I'm new in KDB and struggling with creating a query. Will appreciate any help.
I have a table of strings and need to get the count of all specific substrings across all strings in the table.
So, let's assume that I have strings:
[
string1: Apple is green, cherry is red,
string2: Ququmber is green, banana is yellow
]
and I want to get a count of "Apple" and "green" across all substrings. My desired result is to have a grouping like so:
{
Apple: 1,
green: 2
}
But, unfortunately, I have no idea how to make such a grouping. I have already figured out how to get strings that contain at least one of the needed substrings:
"select count(text) from data where any text like/: (\"*$Apple*\";\"*$green*\")"
but that returns me the cumulative result of all found strings for Apple and green without any grouping:
{
text: 3
}
which does not allow differentiating the amount of each particular substring.
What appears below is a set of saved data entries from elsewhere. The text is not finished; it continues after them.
/-- R52, R138, R139, R140, R141: the history is the last k bytes, oldest first; its key is their sum by powers
of 256, different for different histories of one length; a short history predicts 32768; an update counts the
bit in the bucket of the current key and in no other, or nothing during warm-up under SKIP. -/
def Obligations.ByteContextModel : Prop :=
  (∀ (k : Nat) (x : List Byte), (x.foldl ByteCtx.updateByte (ByteCtx.init k)).hist = x.drop (x.length - k)) ∧
  (∀ hist : List Byte, histKey hist =
    ((List.range hist.length).map fun j => (hist.getD j 0).toNat * 256 ^ (hist.length - 1 - j)).sum) ∧
  (∀ a b : List Byte, a.length = b.length → histKey a = histKey b → a = b) ∧
  (∀ m : ByteCtx, m.hist.length < m.k → m.predict = 32768) ∧
  (∀ m : ByteCtx, m.k ≤ m.hist.length → m.predict = countPredict (bucket m.tab (histKey m.hist))) ∧
  (∀ (m : ByteCtx) (bit : Bool), m.hist.length < m.k → m.updateBit .skip bit = m) ∧
  (∀ (m : ByteCtx) (bit : Bool) (w : WarmupPolicy), (w = .partialKey ∨ m.k ≤ m.hist.length) →
    let m' := m.updateBit w bit
    let b := bucket m.tab (histKey m.hist)
    m'.hist = m.hist ∧ m'.k = m.k ∧ bucket m'.tab (histKey m.hist) = (if bit then (b.1, b.2 + 1) else (b.1 + 1, b.2)) ∧
    ∀ key, key ≠ histKey m.hist → bucket m'.tab key = bucket m.tab key)

/-- R142, R143, R53: the bit history is the last 24 bits, newest in bit 0; it predicts 32768 until 24 bits
are in. -/
def Obligations.BitContextHistory : Prop :=
  ∀ (w : WarmupPolicy) (bits : List Bool),
    let m := bits.foldl (BitCtx.updateBit w) BitCtx.init
    m.nb = min bits.length 24 ∧ m.hb.toNat = (bits.foldl (fun v b => 2 * v + b.toNat) 0) % 2 ^ 24 ∧
    (bits.length < 24 → m.predict = 32768) ∧ (24 ≤ bits.length → m.predict = countPredict (bucket m.tab m.hb.toNat))

/-- R146: the prediction of a match model is 32768 without a match and 32768 ± confidence with one, and
the clamp never acts. R145, R148: until bufPos wraps, a model fed byte by byte has matchLen 0 or 1 and bitPos 0
at each byte; matchLen is 1 exactly if the last c bytes ended at an earlier position, and matchPos is the latest
such position. -/
def Obligations.MatchModelPredictions : Prop :=
  (∀ m : MatchModel,
    (m.matchLen = 0 → m.predict = 32768) ∧
    (0 < m.matchLen →
      let conf := if m.matchLen = 1 then 256 else if m.matchLen = 2 then 1024 else if m.matchLen = 3 then 4096 else 8192
      let pbit := (m.bufAt ((m.matchPos + m.matchLen) % 2 ^ 20)).toNat / 2 ^ (7 - m.bitPos) % 2
      m.predict.toNat = (if pbit = 1 then 32768 + conf else 32768 - conf) ∧ 24576 ≤ m.predict.toNat ∧ m.predict.toNat ≤ 40960)) ∧
  (∀ (c : Nat) (x : List Byte), 1 ≤ c → x.length < 2 ^ 20 →
    let m := x.foldl (fun m b =>
      (m.updateBit.updateBit.updateBit.updateBit.updateBit.updateBit.updateBit.updateBit).updateByte b) (MatchModel.init c)
    let context (n : Nat) : List Byte := (x.take n).drop (n - c)
    m.bufPos = x.length ∧ m.bitPos = 0 ∧ m.matchLen ≤ 1 ∧ (x.length < c → m.matchLen = 0) ∧
    (c ≤ x.length → (m.matchLen = 1 ↔ ∃ n, c ≤ n ∧ n < x.length ∧ context n = context x.length)) ∧
    (m.matchLen = 1 → c ≤ m.matchPos + 1 ∧ m.matchPos + 1 < x.length ∧ context (m.matchPos + 1) = context x.length ∧
      ∀ n, m.matchPos + 1 < n → n < x.length → context n ≠ context x.length))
I will be really thankful for any help.
Instead of using a where clause with an any
, you can put the like/:
in the select phrase to get a nested list of booleans where each list represents the matches for one search string. Then you can just sum
these to get the total matches for each search string. I've used an exec
here rather than a select
as I suspect that output will be more useful:
q)t:([] text:("Apple is green, cherry is red,";"Ququmber is green, banana is yellow"))
q)exec sum each text like/:("*Apple*";"*green*") from t
1 2i